Another term used to describe OOB elements is “anomaly.” Generally, when discussing anomalies, security practitioners focus on machine learning (ML) solutions. However, most ML hype is artificially pumped for marketing needs. Indeed, ML has a huge unreleased potential in the cybersecurity domain, with a significant need for applied research. Yet, we would like to emphasize that ML is not paramount, often not needed, and frequently counterproductive.

ML challenges occur because, in novelty and outlier detection problems, the definition of baseline in multi-dimensional concept space like enterprise network possesses a significant challenge, alas failure of many high-cost anomaly detection solutions. This does not mean we cannot use ML algorithms for unsupervised security problems. Still, I deliberately omitted the discussion of ML-based anomaly detection algorithms in this article (some ideas are shared in this Twitter thread) since we propose a more straightforward and widely supported statistical approach.

Zipf’s Law

Here we discuss a specific way of defining the baseline based on Zipf’s Law. It always, by design, produces out-of-baseline (OOB) elements. You cannot treat them as alerts directly or welcome alert fatigue. Therefore, we discuss various ways to address OOB values.

Fancy statistical words describe Zipf’s Law in literature, but we can define it as “a pattern of element distribution” in a specific closed environment.
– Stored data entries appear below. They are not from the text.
-- ==== Sys2Proof/Machine/Ops.lean ====
section
/-! DEFINITION. Shared operations: sparse maps and memory, bit fields, signed and saturating arithmetic, timestamps, and access to registers, channels and banks. -/

namespace Sys2Proof.Machine

open Sys2Proof

/-! ### Sparse maps -/

/-- What a sparse map holds at a key; `dflt` gives the value of an unlisted key. -/
def smGet {α : Type} (dflt : Nat → α) : SMap α → Nat → α
  | [], k => dflt k
  | (a, v) :: r, k => if a = k then v else smGet dflt r k

/-- A sparse map without the entry of a key. -/
def smDel {α : Type} : SMap α → Nat → SMap α
  | [], _ => []
  | (a, w) :: r, k => if a = k then smDel r k else (a, w) :: smDel r k

/-- A sparse map with an entry put before the first entry of a higher key. -/
def smIns {α : Type} : SMap α → Nat → α → SMap α
  | [], k, v => [(k, v)]
  | (a, w) :: r, k, v => if k < a then (k, v) :: (a, w) :: r else (a, w) :: smIns r k v

/-- A sparse map with the value at one key replaced. Writing the value an unlisted key has removes the entry. -/
def smSet {α : Type} [DecidableEq α] (dflt : Nat → α) (m : SMap α) (k : Nat) (v : α) : SMap α :=
  if v = dflt k then smDel m k else smIns (smDel m k) k v

/-- Keys above `lo`, strictly rising, and no entry equal to the value an unlisted key has. -/
def smWfFrom {α : Type} [DecidableEq α] (dflt : Nat → α) : Option Nat → SMap α → Bool
  | _, [] => true
  | lo, (a, v) :: r => (match lo with | none => true | some l => decide (l < a)) && decide (v ≠ dflt a) && smWfFrom dflt (some a) r

/-- The canonical form of a sparse map. -/
def smWf {α : Type} [DecidableEq α] (dflt : Nat → α) (m : SMap α) : Bool := smWfFrom dflt none m

/-! ### Bank memory (R440) -/

/-- What an unlisted byte of bank memory reads as: 0 (R408). -/
def memZero (_ : Nat) : Byte := 0

/-- One byte of bank memory. -/
def Mem.read (m : Mem) (a : Nat) : Byte := smGet memZero m a

/-- Bank memory with one byte stored. -/
def Mem.write (m : Mem) (a : Nat) (v : Byte) : Mem := smSet memZero m a v

/-- The canonical form of bank memory. -/
def Mem.wf (m : Mem) : Bool := smWf memZero m

/-- A 32-bit word of bank memory, little-endian (R5). -/
def Mem.read32 (m : Mem) (a : Nat) : Word :=
  BitVec.ofNat 32 ((m.read a).toNat + 0x100 * (m.read (a + 1)).toNat + 0x10000 * (m.read (a + 2)).toNat
    + 0x1000000 * (m.read (a + 3)).toNat)

/-- Bank memory with bytes stored at consecutive addresses. -/
def Mem.writeBytes (m : Mem) (a : Nat) : List Byte → Mem
  | [] => m
  | b :: r => Mem.writeBytes (m.write a b) (a + 1) r

/-- `n` bytes of a number, low byte first (R5). -/
def leBytes : Nat → Nat → List Byte
  | 0, _ => []
  | n + 1, x => BitVec.ofNat 8 x :: leBytes n (x / 256)

/-- Bank memory with a 32-bit word stored, little-endian. -/
def Mem.write32 (m : Mem) (a : Nat) (w : Word) : Mem := m.writeBytes a (leBytes 4 w.toNat)

/-- A 64-bit program word, low word at the lower address (R198). -/
def Mem.read64 (m : Mem) (a : Nat) : Nat := (m.read32 a).toNat + 0x100000000 * (m.read32 (a + 4)).toNat

/-! ### Bit fields -/

/-- The field [hi:lo] of a word, as a number. -/
def bits (w : Word) (hi lo : Nat) : Nat := w.toNat / 2 ^ lo % 2 ^ (hi + 1 - lo)

/-- One bit of a word. -/
def bit (w : Word) (i : Nat) : Bool := w.toNat / 2 ^ i % 2 == 1

/-- A word with the field [hi:lo] replaced by the low bits of `v`. -/
def putBits (w : Word) (hi lo v : Nat) : Word :=
  BitVec.ofNat 32 (w.toNat % 2 ^ lo + 2 ^ lo * (v % 2 ^ (hi + 1 - lo)) + 2 ^ (hi + 1) * (w.toNat / 2 ^ (hi + 1)))

/-- A truth value as a bit. -/
def b2n (b : Bool) : Nat := if b then 1 else 0

/-- A word with one bit replaced. -/
def putBit (w : Word) (i : Nat) (b : Bool) : Word := putBits w i i (b2n b)

/-- The bits of `new` where the mask has 1, else those of `old`. -/
def merge (old new : Word) (mask : Nat) : Word := (old &&& ~~~(BitVec.ofNat 32 mask)) ||| (new &&& BitVec.ofNat 32 mask)

/-- A number of `n` bits read as two's complement (R5). -/
def sx (n v : Nat) : Int := if v % 2 ^ n < 2 ^ (n - 1) then (v % 2 ^ n : Nat) else (v % 2 ^ n : Nat) - (2 ^ n : Nat)

/-- An integer as a number of `n` bits, two's complement. -/
def ux (n : Nat) (i : Int) : Nat := (i % (2 ^ n : Nat)).toNat

/-- An integer clamped to a range. -/
def clampI (lo hi x : Int) : Int := max lo (min hi x)

/-- An integer saturated to `n` signed bits. -/
def satI (n : Nat) (x : Int) : Int := clampI (-(2 ^ (n - 1) : Nat)) ((2 ^ (n - 1) : Nat) - 1) x

/-- An integer stored as a 32-bit word, saturated to the signed range. -/
def satWord (x : Int) : Word := BitVec.ofInt 32 (satI 32 x)

/-- A count that stops at a limit. -/
def satInc (lim x : Nat) : Nat := if x < lim then x + 1 else lim

/-! ### Timestamps (R138 to R141) -/

/-- Whether a TS is valid (R139). -/
def tsValid (t : TS) : Bool := decide (t.toNat % 256 < 160)

/-- The instant a TS names, in taps after the epoch (R138). -/
def tsTaps (t : TS) : Nat := t.toNat / 256 * 160 + t.toNat % 256

/-- The taps after which TS wraps (R140). -/
def wrapTaps : Nat := 2 ^ 56 * 160

/-- The TS of an instant in taps, wrapped (R140). -/
def tsOfTaps (n : Int) : TS :=
  let m := (n % (wrapTaps : Nat)).toNat
  BitVec.ofNat 64 (m / 160 * 256 + m % 160)

/-- The difference of two timestamps in taps, modulo the wrap and read as signed (R140). -/
def tsDiff (a b : TS) : Int :=
  let d := ((tsTaps a : Int) - tsTaps b) % (wrapTaps : Nat)
  if d < (wrapTaps : Nat) / 2 then d else d - (wrapTaps : Nat)

/-- A TS later by a number of taps. -/
def tsAdd (t : TS) (n : Int) : TS := tsOfTaps (tsTaps t + n)

/-- The taps in one microsecond: 640 periods of 160 taps. -/
abbrev tapsPerUs : Nat := 102400

/-! ### Registers, channels, banks -/

/-- The stored value of a register. -/
def rd (d : Dev) (k : Blk) (off : Nat) : Word := smGet regDefault d.regs (regKey k off)

/-- The device with the stored value of a register replaced. -/
def wr (d : Dev) (k : Blk) (off : Nat) (v : Word) : Dev :=
  { d with regs := smSet regDefault d.regs (regKey k off) v }

/-- The stored field [hi:lo] of a register. -/
def fld (d : Dev) (k : Blk) (off hi lo : Nat) : Nat := bits (rd d k off) hi lo

/-- The device with one field of a register replaced. -/
def setFld (d : Dev) (k : Blk) (off hi lo v : Nat) : Dev := wr d k off (putBits (rd d k off) hi lo v)

/-- One stored bit of a register. -/
def flag (d : Dev) (k : Blk) (off i : Nat) : Bool := bit (rd d k off) i

/-- The device with one bit of a register replaced. -/
def setFlag (d : Dev) (k : Blk) (off i : Nat) (b : Bool) : Dev := wr d k off (putBit (rd d k off) i b)

/-- A register that counts up and saturates at 0xFFFF_FFFF. -/
def bump (d : Dev) (k : Blk) (off : Nat) : Dev :=
  wr d k off (BitVec.ofNat 32 (satInc 0xFFFFFFFF (rd d k off).toNat))

/-- A channel of the device. -/
def ch (d : Dev) (c : Chan) : ChanSt := d.chans.get c

/-- The device with one channel changed. -/
def modCh (d : Dev) (c : Chan) (f : ChanSt → ChanSt) : Dev := { d with chans := d.chans.set c.val (f (d.chans.get c)) c.isLt }

/-- A bank of the device. -/
def bk (d : Dev) (b : Bank) : BankSt := d.banks.get b

/-- The device with one bank changed. -/
def modBk (d : Dev) (b : Bank) (f : BankSt → BankSt) : Dev := { d with banks := d.banks.set b.val (f (d.banks.get b)) b.isLt }

/-- The device with a channel's force path changed. -/
def modForce (d : Dev) (c : Chan) (f : Force → Force) : Dev := modCh d c fun k => { k with force := f k.force }

/-- The device with a channel's measurement path changed. -/
def modMeas (d : Dev) (c : Chan) (f : Meas → Meas) : Dev := modCh d c fun k => { k with meas := f k.meas }

/-- The device with a channel's Autis machine changed. -/
def modMach (d : Dev) (c : Chan) (f : Mach → Mach) : Dev := modCh d c fun k => { k with mach := f k.mach }

/-- The device with what Patina holds of a channel's switch timing changed. -/
def modTim (d : Dev) (c : Chan) (f : Timing → Timing) : Dev := modCh d c fun k => { k with tim := f k.tim }

/-- The device with a channel's capture changed. -/
def modCap (d : Dev) (c : Chan) (f : Capture → Capture) : Dev := modCh d c fun k => { k with cap := f k.cap }

/-- The device with a bank's rotation changed. -/
def modRot (d : Dev) (b : Bank) (f : Rotation → Rotation) : Dev := modBk d b fun k => { k with rot := f k.rot }

/-- The device with a bank's sequencer changed. -/
def modSeq (d : Dev) (b : Bank) (f : Sequencer → Sequencer) : Dev := modBk d b fun k => { k with seq := f k.seq }

/-- The 24 channels of a bank (R4). -/
def bankChans (b : Bank) : List Chan := (List.range 24).map fun n => b.chan n

/-- Every channel of the device. -/
def allChans : List Chan := List.finRange 192

/-- Every bank of the device. -/
def allBanks : List Bank := List.finRange 8

/-- The conditions for a bank's rest stop holding: the running line cycle cannot lead to an entry (R282). -/
def restBreak (d : Dev) (b : Bank) : Dev := modSeq d b fun q => { q with restOk := false, restHeld := false }

/-- An operation done for every member of a list, in order. -/
def forEach {α : Type} (l : List α) (d : Dev) (f : Dev → α → Dev) : Dev := l.foldl f d

/-- The window of channel `c`. -/
abbrev chBlk (c : Chan) : Blk := .chan c

/-- A block of the bank of channel `c`. -/
abbrev bankOf (c : Chan) (k : BankBlk) : Blk := .bank c.bank k

/-- An operation done only when a condition holds; otherwise the event does not occur and nothing changes. -/
def when_ (p : Bool) (f : Dev → Dev) (d : Dev) : Dev := if p then f d else d

/-- One free value: the device's free-value counter, advanced. -/
def fresh (d : Dev) : Nat × Dev := (d.free, { d with free := d.free + 1 })

end Sys2Proof.Machine
end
Such a pattern resembles a reverse exponential curve, as shown by the purple line in Figure 1 below:

Figure 1. Rude generalization of Zipf’s Law in Natural Language Processing (NLP). Image created by the author.

Originally, Zipf’s Law was formed in the scope of Natural Language Processing (NLP), representing a distribution of words in a corpus. In Figure 1 above, the y-axis conveys a word count, and the x-axis — represents unique words ordered by frequency. For example, if we count the appearances of words on the Wikipedia page about Elizabeth II, we get:

Figure 2. Word frequency in an arbitrary natural language corpus. Image created by the author.
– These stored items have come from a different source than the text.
-- ==== Sys2Proof/Machine/Records.lean ====
section
/-! DEFINITION. Interval means, the 64-byte records and the record spool (R22, R23, R31, R110, R129 to R132, R206, R222). -/

namespace Sys2Proof.Machine

open Sys2Proof

/-- A signed quotient reported in whole units: exact when it divides, else the unit below or the unit above, which the
spec leaves open (a free value). -/
def meanUnits (d : Dev) (s : Int) (n : Nat) : Int × Dev :=
  if n = 0 then (0, d)
  else if s % n = 0 then (s / n, d)
  else let x := fresh d; (s / n + b2n (Config.meanUp x.1), x.2)

/-- Q of a channel in nC, rounded towards minus infinity (R113); 0 without a shunt (R104). -/
def chQ (d : Dev) (c : Chan) : Int := if noShunt d c then 0 else (ch d c).meas.q / 100000

/-- E of a channel in µJ, rounded towards minus infinity (R113); 0 without a shunt (R104). -/
def chE (d : Dev) (c : Chan) : Int := if noShunt d c then 0 else (ch d c).meas.e / 400000000000000

/-- The sum of a quantity over a channel's group, or over the channel alone (R31). -/
def grpSum (d : Dev) (c : Chan) (f : ChanSt → Int) : Int := ((members d c).map fun m => f (ch d m)).foldl (· + ·) 0

/-- Flags of R132 that hold as long as a condition does: WARMUP, re-lock cycle (R112), reserve pair, holdover, synthesised cycle,
substitution, no calibration or an overloaded reference of the die (R428), aux slot. -/
def contFlags (d : Dev) (c : Chan) : Nat :=
  b2n (flag d (chBlk c) CH_MSTS 19) + 2 * b2n (ch d c).meas.auxFrom.isSome + 4 * b2n (flag d (chBlk c) CH_MSTS 18)
    + 0x10 * b2n d.tb.fl.relock + 0x20 * b2n d.tb.fl.synth + 0x40 * b2n (flag d bXC XC_STS 9)
    + 0x800 * b2n (decide (fld d (bankOf c .rsv) RSV_SUBST 4 0 = c.inBank)) + 0x2000 * b2n (noShunt d c || (ch d c).meas.noCal || d.refLoad.contains (c.bank.val / 4))

/-- Whether the present instant lies in the span whose flags the EIS engine of a channel gathers: the measurement window of an EIS step
(R258), the whole of any other. -/
def eisGathers (d : Dev) (c : Chan) : Bool :=
  match (ch d c).eis.span with
  | some (a, b) => decide (0 ≤ tsDiff (fieldNow d) a) && decide (tsDiff (fieldNow d) b < 0)
  | none => true

/-- Flags that the EIS engine of a channel gathers (R258, R267). -/
def eisNote (d : Dev) (c : Chan) (fl : Nat) : Dev :=
  if eisGathers d c then modCh d c fun k => { k with eis := { k.eis with fl := k.eis.fl ||| fl } } else d

/-- Flags added to the running intervals of a channel's periodic, POST and step records, of its line-cycle integration and of its EIS
engine (R132). -/
def noteFlags (d : Dev) (c : Chan) (fl : Nat) : Dev :=
  let li (x : LineInt) : LineInt := { x with fl := x.fl ||| fl }
  let st (x : Step) : Step := { x with flags := x.flags ||| fl }
  let d := modMeas (befSave d c) c fun m =>
    { m with recFl := m.recFl ||| fl, postFl := m.postFl ||| fl, since := m.since ||| fl, lineInt := m.lineInt.map li }
  let d := modMach d c fun m => { m with step := m.step.map st }
  eisNote d c fl

/-- The spool slots in use (XC_SPOOL_LVL). -/
def spoolLevel (d : Dev) : Nat :=
  (d.xc.spool.map fun i => match i with | .record _ _ => 1 | .body _ n _ => n).foldl (· + ·) 0

/-- A record of 64 bytes enters the spool, or is dropped and counted when it would leave fewer free slots than the
Colophon reserve (R22, R23). -/
def spoolRecord (d : Dev) (c : Chan) (bytes : List Byte) : Dev :=
  if spoolLevel d < 28352 then
    modMeas { d with xc := { d.xc with spool := d.xc.spool ++ [.record (some c) bytes] } } c fun m => { m with lost := 0 }
  else
    let d := raEvent (bump d bXC XC_SPOOL_DROP) bXC XC_STS 0x8
    let d := modMeas d c fun m => { m with lost := satInc 0xFFFF m.lost }
    fieldEvent d bXC 0x8024 (locCode 1 0 31 7 7 0) (rd d bXC XC_SPOOL_DROP) 0

/-- The next SEQ of a channel's records (R130). -/
def nextSeq (d : Dev) (c : Chan) : Dev := wr d (chBlk c) CH_RECSEQ (rd d (chBlk c) CH_RECSEQ + 1)

/-- The fields of a measurement record that differ between its kinds (R130, R206, R222); `noI` when there is no current result (R286).
`noise` is what its noise is taken over; `smp` and `fast` count the modulator samples of the interval and those of the fast path. -/
structure RecBody where
  type : Nat
  ts   : TS
  v    : Int
  i    : Int
  at30 : Nat
  fl   : Nat
  step : Nat
  qe   : Option (Int × Int) := none
  noI  : Bool := false
  noise : NoiseOf
  smp  : Nat := 1
  fast : Nat := 0
deriving DecidableEq, Repr

/-- Makes a record with the layout of R130 and the channel's integrators at this instant. -/
def makeRecord (d : Dev) (c : Chan) (r : RecBody) : Dev :=
  let d := nextSeq d c
  let m := measAt d (ch d c)
  let noI := noShunt d c
  let full := (members d c).any fun x => (measAt d (ch d x)).ovrI
  let ovI := noI || full || decide (r.fl / 0x100 % 2 = 1)
  let ovV := decide (r.fl / 0x80 % 2 = 1)
  let qe := r.qe.getD (grpSum d c (fun k => (measAt d k).q), grpSum d c (fun k => (measAt d k).e))
  let q := if noI then 0 else qe.1 / 100000
  let e := if noI then 0 else qe.2 / 400000000000000
  let i := if noI || r.noI then 0 else r.i
  let none_ := decide (r.smp = 0)
  let sum := decide (1 < (members d c).length)
  let s : UncIn := { noise := r.noise, smp := r.smp, fast := r.fast, warm := decide (r.fl % 2 = 1) }
  let sv := withRes d r.fl s
  let uv := uncOf sv.2 c (none_ || ovV) false .v r.v sv.1
  let si := withRes uv.2 r.fl s
  let ui := uncOf si.2 c (none_ || noI || r.noI || decide (r.fl / 0x100 % 2 = 1)) sum .i i si.1
  let uq := uncOf ui.2 c (none_ || ovI) sum .q q s
  let ue := uncOf uq.2 c (none_ || ovI || ovV) sum .e e s
  let d := ue.2
  let fl := r.fl ||| (0x100 * b2n full) ||| (0x400 * b2n (decide (m.lost ≠ 0)))
  let bytes := leBytes 1 r.type ++ leBytes 1 1 ++ leBytes 1 c.bank.val ++ leBytes 1 c.inBank
    ++ leBytes 4 (rd d (chBlk c) CH_RECSEQ).toNat ++ leBytes 8 r.ts.toNat ++ leBytes 8 (ltOf d r.ts)
    ++ leBytes 4 (ux 32 r.v) ++ leBytes 4 (ux 32 i) ++ leBytes 8 (ux 64 q) ++ leBytes 8 (ux 64 e)
    ++ leBytes 2 r.at30 ++ leBytes 2 fl ++ leBytes 2 uv.1 ++ leBytes 2 ui.1 ++ leBytes 2 uq.1 ++ leBytes 2 ue.1
    ++ leBytes 2 m.lost ++ leBytes 2 r.step
  let d := if fl / 0x2000 % 2 = 1 then
      modCh d c fun k => { k with colo := k.colo.map fun o => { o with flags := o.flags ||| 2 } } else d
  spoolRecord d c bytes

/-- Whether the aux result is stale for records (R120, R132). -/
def auxStale (d : Dev) (c : Chan) : Bool :=
  let mode := fld d (chBlk c) CH_AUXCFG 1 0
  let per := fld d (chBlk c) CH_AUXCFG 15 8
  decide (mode = 1 ∨ mode = 2) && (match (ch d c).meas.auxAt with
    | none => true
    | some t => decide (2 * per < (d.tb.mono - t) / (tapsPerUs * 100000)))

/-- The flags and aux field every measurement record takes from the channel at its end (R132). -/
def auxFlags (d : Dev) (c : Chan) : Nat :=
  0x1000 * b2n (auxStale d c) + 0x8000 * b2n (decide (fld d (chBlk c) CH_AUXCFG 1 0 = 2))

/-- How many modulator samples an interval holds that started at given totals, and how many of them came from the fast path. -/
def intervalSmp (d : Dev) (c : Chan) (k : Cum) : Nat × Nat := ((measAt d (ch d c)).cum.n - k.n, (measAt d (ch d c)).cum.nf - k.nf)

/-- The means of V and of the group's I over an interval that started at given totals (R31, R110). -/
def intervalMean (d : Dev) (c : Chan) (from_ : ChanSt → Cum) : (Int × Int) × Dev :=
  let k := ch d c
  let cum := (measAt d k).cum
  let n := cum.n - (from_ k).n
  let v := meanUnits d (cum.sv - (from_ k).sv) n
  let i := meanUnits v.2 (cum.sg - (from_ k).sg) n
  ((v.1, i.1), i.2)

/-- The interval of the next periodic record starts at this boundary. -/
def recStart (d : Dev) (c : Chan) : Dev :=
  modMeas d c fun m => { m with recFrom := (measAt d (ch d c)).cum, recFl := sinceAt d (ch d c), bef := m.bef.map fun b => { b with recFl := 0 } }

/-- The interval of the next POST record starts at this boundary. -/
def postStart (d : Dev) (c : Chan) : Dev :=
  modMeas d c fun m => { m with postFrom := (measAt d (ch d c)).cum, postFl := sinceAt d (ch d c), bef := m.bef.map fun b => { b with postFl := 0 } }

/-- A periodic record at a record boundary (R129), and the start of the next interval. -/
def periodicRecord (d : Dev) (c : Chan) : Dev :=
  let x := intervalMean d c fun k => k.meas.recFrom
  let d := x.2
  let w := intervalSmp d c (ch d c).meas.recFrom
  let fl := (measAt d (ch d c)).recFl ||| contFlags d c ||| auxFlags d c
  let d := makeRecord d c
    { type := 1, ts := fieldNow d, v := x.1.1, i := x.1.2, at30 := fld d (chBlk c) CH_T 15 0, fl := fl,
      step := (ch d c).mach.counter % 65536, noise := .over w.1, smp := w.1, fast := w.2 }
  recStart (postStart d c) c

/-- A POST record: its interval starts at the end of the previous periodic or POST record (R129, R188). -/
def postRecord (d : Dev) (c : Chan) : Dev :=
  let x := intervalMean d c fun k => k.meas.postFrom
  let d := x.2
  let w := intervalSmp d c (ch d c).meas.postFrom
  let fl := (measAt d (ch d c)).postFl ||| contFlags d c ||| auxFlags d c
  let d := makeRecord d c
    { type := 2, ts := fieldNow d, v := x.1.1, i := x.1.2, at30 := fld d (chBlk c) CH_T 15 0, fl := fl,
      step := (ch d c).mach.counter % 65536, noise := .over w.1, smp := w.1, fast := w.2 }
  postStart d c

/-- A device record of 64 bytes enters the spool, or is dropped (R22, R279): whether it entered. -/
def spoolDevice (d : Dev) (bytes : List Byte) : Bool × Dev :=
  if spoolLevel d < 28352 then (true, { d with xc := { d.xc with spool := d.xc.spool ++ [.record none bytes] } })
  else
    let d := raEvent (bump d bXC XC_SPOOL_DROP) bXC XC_STS 0x8
    (false, fieldEvent d bXC 0x8024 (locCode 1 0 31 7 7 0) (rd d bXC XC_SPOOL_DROP) 0)

/-- A closed Colophon body enters the spool; it is never dropped (R23). DESIGN CHOICE (log 98): a START is checked for room when it is
accepted and not again when it takes effect, so bodies that fit only singly may take the level past 32,768. -/
def spoolBody (d : Dev) (c : Chan) (bytes : List Byte) : Dev :=
  { d with xc := { d.xc with spool := d.xc.spool ++ [.body c ((bytes.length + 63) / 64) bytes] } }

/-- Whether the spool can take a body of a length (R23). -/
def spoolHasRoom (d : Dev) (len : Nat) : Bool := decide (spoolLevel d + (len + 63) / 64 ≤ 32768)

end Sys2Proof.Machine
end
It appears that in natural languages, frequent words (“the”, “to”, “of”, “a”, “and”, etc.) have little to no meaning within the text. Such words are called “stopwords” and usually are omitted from further NLP processing. That’s why it is common to see the following code at the beginning of NLP applications:

import nltk
from nltk.corpus import stopwords
nltk_stopwords = stopwords.words('english')words = [word for word in text.split() if word.lower() not in nltk_stopwords]
...

In NLP, to train a model, the most valuable part of Zipfian distribution is somewhere in the middle, whereas rare words are too unique to affect the training process. Consider the words that appear only once from the word frequency distribution above:

[('Tudor', 1),
 ('sovereign', 1),
 ('Jamaica', 1),
 ('cross', 1),
 ('argent', 1)]

While such elements bring little interest to NLP tasks, they are somewhat interesting since they represent out-of-baseline language! Our experience shows — this Zipf’s law property is highly relevant for defensive security problems.

Patterns in Enterprise

Zipf’s Law represents a more general pattern than just word frequency in the English corpus. We see the same structure of element appearance in many production operations aspects. We collected data from a network of undisclosed security partners representing a medium-sized enterprise, specifically:

external outbound connection destination IP addresses from Sysmon Event ID 3 events; “external” means non-private network IP range and non-self ASN;
process binary names and portable executable (PE) hashes from Sysmon Event ID 1 process creation events;
usernames from account login Event ID 4624;

And this is what pattern these data types form after a count-based aggregation over seven day period (note that the y-axes are logarithmic):

Figure 3. Over seven days, these are frequency statistics of four data types (destination IP, executable hash, process name, user name). Image created by the author.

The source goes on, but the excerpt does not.